Alternatively, astronomers determine the “dynamical mass” of a galaxy by observing how stars move. Specifically, they measure the position and orbital speed of its stars or clouds of gas as they circle about the galactic center, the locus of immense gravitational forces. The more massive the galaxy, the faster its stars must travel in their galactic orbits to keep from falling in, closer to the center. Ultimately, if we have properly accounted for all of a galaxy’s variables, the visible mass should exactly match the dynamical mass.

But in the 1970s astronomers discovered that outer portions of spiral galaxies rotate two to three times faster than they should, based on the gravity produced by stars we can see. The simple equation describing orbits has only three variables: orbital distance, orbital speed, and mass. Two of these variables, orbital distance and speed, can be measured by telescopic observations, so a galaxy’s true mass can be calculated. The conclusion: estimates of mass based on visible stars are wrong; most of a galaxy’s mass is not visible. It follows that most of the matter in the universe is dark and invisible.

Speculation about the nature of dark matter abounds. The first step is to eliminate what dark matter isn’t: It can’t be made of ordinary clumps of matter like snowballs or black holes, because we could detect its effects on light arriving from more distant sources. It can’t be made of electrically charged particles like electrons or protons, because such particles emit telltale electromagnetic radiation. Indeed, the fact that we can’t presently detect dark matter in the laboratory suggests that it must pass right through ordinary collections of atoms.

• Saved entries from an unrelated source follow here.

-- ==== Sys2Proof/Laws/PerInstr.lean ====
section
/-!
SUPPORT. Laws/PerInstr.lean: what is said of each constructor: RoundTrip, that the words of a well-formed instruction decode
to it (spec/06_streams_and_words.md R141 to R145).
-/
namespace Sys2Proof.Laws.RoundTrip

open Sys2Proof.Enc

/-- The words that the encoder gives for a well-formed instruction decode to it, and the first says how many there are. -/
def Statement (i : Instr) : Prop :=
  i.wf = true → ∀ w w2, encode i = some (w, w2) → isLong w = w2.isSome ∧ decodeWords w (w2.getD 0) = .ok i

end Sys2Proof.Laws.RoundTrip

namespace Sys2Proof.Laws

/-- A step that has no encoding. -/
theorem noWords {i : Instr} (h : encode i = none) : RoundTrip.Statement i := by
  intro _ w w2 he
  rw [h] at he
  cases he

/-- An instruction of one word. -/
theorem oneWord {i : Instr} {w : Wheel} {m : BitVec 6} {b : BitVec 22} (h : encode i = some (Enc.mkWord w m b, none))
    (hm : (m == 0x3F) = false) (hd : i.wf = true → decodeShort (Enc.mkWord w m b) = .ok i) : RoundTrip.Statement i := by
  intro hw x x2 he
  rw [h] at he
  cases he
  have hl : isLong (Enc.mkWord w m b) = false := by rw [isLong, fld_major, hm]
  exact ⟨hl, by rw [decodeWords, hl]; exact hd hw⟩

/-- An instruction of two words. -/
theorem twoWords {i : Instr} {w : Wheel} {b : BitVec 22} {x2 : IWord} (h : encode i = some (Enc.mkWord w 0x3F b, some x2))
    (hd : i.wf = true → decodeLong (Enc.mkWord w 0x3F b) x2 = .ok i) : RoundTrip.Statement i := by
  intro hw y y2 he
  rw [h] at he
  cases he
  have hl : isLong (Enc.mkWord w 0x3F b) = true := by rw [isLong, fld_major]; rfl
  exact ⟨hl, by rw [decodeWords, hl]; exact hd hw⟩

end Sys2Proof.Laws

namespace Sys2Proof.Laws.RoundTrip

open Sys2Proof.Enc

Faced with these daunting constraints, scientists have postulated a number of weird possibilities for the missing mass-exotic subatomic particles such as massive neutrinos or axions, mini black holes, or clusters of quarks called quark nuggets-but no one knows for sure. Around the world, teams of physicists are struggling to design more sensitive detectors to capture the subtle signals of dark matter. It may take many decades, but researchers are not likely to give up for lack of interest.

If all our present science is based on observations and measurements of a paltry 1 percent of reality’s building blocks-everyday atomic matter-then how can physics be almost over? The search for dark matter, still in its barest infancy, is not a trivial academic pursuit. In fact, the nature and amount of missing mass is closely tied to the ultimate fate of the universe, namely whether the expanding universe’s enormous gravity will eventually cause it to slow and finally collapse back into itself. The missing mass problem thus lies at the heart of our most fundamental attempts to understand the past, present, and future state of the cosmos.

Moreover, how astounding it is to think that the stuff of which we are made and the only matter we know may constitute only a tiny fraction of what exists. We are confronted with so many questions: What is this strange stuff? How can we study it? What laws govern its behavior? And if we can confine and shape this matter to our will, what undreamed of technologies might follow?